I can't understand why the overloaded function 'increase' does not change Integer but does change Point.
The propuse of 'Integer' class is to wrap int so it will be a reference Type.
import java.awt.Point;
public class test2 {
public static void main(String[] args) {
///1
Integer i = new Integer(0);
increase(i);
System.out.println(i);
///2
Point p = new Point(0,0);
increase(p);
System.out.println(p);
}
public static void increase(Integer i){
i = 1;
}
public static void increase(Point p){
p.setLocation(1, 1);
}
}
the output is :
0
java.awt.Point[x=1,y=1]
Also, is their a simple way to pass a variable to a function by reference in Java?
Integer class is an immutable class, that means its content can't be changed after it's created.
Also, Java is pass-by-value so the variable i is passed by value, and the fact that it changes inside the function has no effect on the caller.
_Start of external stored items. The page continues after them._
-- ==== Sys2Proof/Machine/FrontEnd.lean ====
section
/-! DEFINITION. FrontEnd.lean: queues, slots, fetch and resolution of descriptors, and the queue
commands (05 R95 to R99, 07 R128 to R138, R440). -/

namespace Sys2Proof.Machine

/-! ## Slots (R132, R134) -/

/-- Slot numbers of a partition: consecutive in increasing partition index (R134). -/
def slotsOf (s : State) (p : Nat) : List Nat :=
  List.range' ((s.cfg.slots.take p).foldl (· + ·) 0) (s.cfg.slots.getD p 0)

/-- A slot. -/
def slotOf (s : State) (i : Nat) : Slot := tget s.slots i {}

/-- Change a slot. -/
def modSlot (s : State) (i : Nat) (f : Slot → Slot) : State := { s with slots := tmod s.slots i {} f }

/-- The slot a queue is bound to. -/
def boundSlot (s : State) (q : Nat) : Option Nat :=
  (s.slots.find? (fun e => e.2.queue == some q)).map (·.1)

/-- Partition of a queue: its context's. -/
def queuePart (s : State) (q : Nat) : Nat := (ctxOf s (queueOf s q).ctx).part

/-- Whether a slot belongs to a pinned queue, bound to it or waiting for it. -/
def slotPinned (s : State) (i : Nat) : Bool :=
  (slotOf s i).next.isSome || (slotOf s i).queue.any (fun q => (queueOf s q).pin)

/-- The first slot, lowest number first, with no queue bound (R132; log 16). -/
def freeSlot (s : State) (p : Nat) : Option Nat :=
  (slotsOf s p).find? (fun i => (slotOf s i).queue.isNone)

/-- The unpinned slot of a partition that has been IDLE longest (R132). -/
def idleLongest (s : State) (p : Nat) : Option Nat :=
  (slotsOf s p).foldl (fun best i =>
    if (slotOf s i).st = .idle && (slotOf s i).queue.isSome && !slotPinned s i then
      match best with
      | none => some i
      | some b => if (slotOf s i).idleOrd < (slotOf s b).idleOrd then some i else best
    else best) none

/-- Bind a queue to a slot, which is then IDLE; a queue bound there is unbound and keeps its latch
(R132). -/
def bindSlot (s : State) (i q : Nat) : State :=
  modSlot { s with orders := s.orders + 1 } i fun _ =>
    { queue := some q, st := .idle, idleOrd := s.orders, next := none, served := false }

/-- The waiting unpinned queue of a partition whose latch was set first (R132). -/
def firstWaiting (s : State) (p : Nat) : Option Nat :=
  (s.queues.foldl (fun best e =>
    let x := e.2
    if x.st = .live && x.latch && !x.pin && !x.stopped && (boundSlot s e.1).isNone &&
        (ctxOf s x.ctx).part = p then
      match best with
      | none => some (e.1, x.latchOrd)
      | some b => if x.latchOrd < b.2 then some (e.1, x.latchOrd) else best
    else best) (none : Option (Nat × Nat))).map (·.1)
Read here: http://en.wikipedia.org/wiki/Immutable_object for more information on immutable objects.
The simple answer is that Java uses pass by value, not pass by reference.
In the Point case, the method is changing a field of the point object whose reference was passed into the method.
In the Integer case, the method is simply assigning a new value to the local variable i. This does not update the variable i in the calling method, because Java uses pass by reference.
The other issue is that Integer has no setValue methods because it is immutable. If you want to do the equivalent of what the Point version of the method is doing, you will have to define an IntegerHolder class that has both a getter and a setter, together with methods such as increase, that your application needs. (Alternatively, find such a class in a 3rd party library.)
Integer objects are immutable, i.e. you can't change them. If you could, the syntax would be like
i.setValue(1);
If you want to pass a non-object by reference, you can either wrap it in an array of length 1 or (better) create a trivial wrapper. However, there is little reason to do so - don't port your code from C 1:1. Usually, you should have a semantically loaded object, like an Account on which you can call the increase and decrease (or maybe just setBalance) methods.
In this function:
public static void increase(Integer i){
i = 1;
}
autoboxing makes this equivalent to:
public static void increase(Integer i){
i = new Integer(1);
}
i.e. it changes the reference that i contains, not the value that it contains. The Integer object is itself immutable, there's actually no way to change the value of one after it has been created.
Since that reference is a local variable, any changes to it will not affect the variable that was passed in.
When you write i = 1, you are changing the i parameter to point to a new boxed Integer instance.
The original Integer instance that you passed to the function is not—and cannot be—changed—Integers are immutable
Answer here: http://www.javaworld.com/javaworld/javaqa/2000-06/01-qa-0602-immutable.html
This reference could be useful: http://javadude.com/articles/passbyvalue.htm
If you wanted the two methods to be equivalent, the second one would look like this:
public static void increase(Point p){
p = new Point(1, 1);
}
And then you would see that it outputs the original point here, too.
There is no pass a variable to a function by reference in Java.
You can simulate it by passing an object which contains the variable (like you did in your increase(Point) method) - you'll have to be sure to assign to the variable, though, not to the object containing the variable.
As said before, there are several "mutable wrappers" around (for example org.omg.CORBA.IntHolder and java.util.concurrent.AtomicInteger in the standard API), but it is not difficult to create your own, and in most cases it would be better to use a sensible "Business object" like an "Account" instead.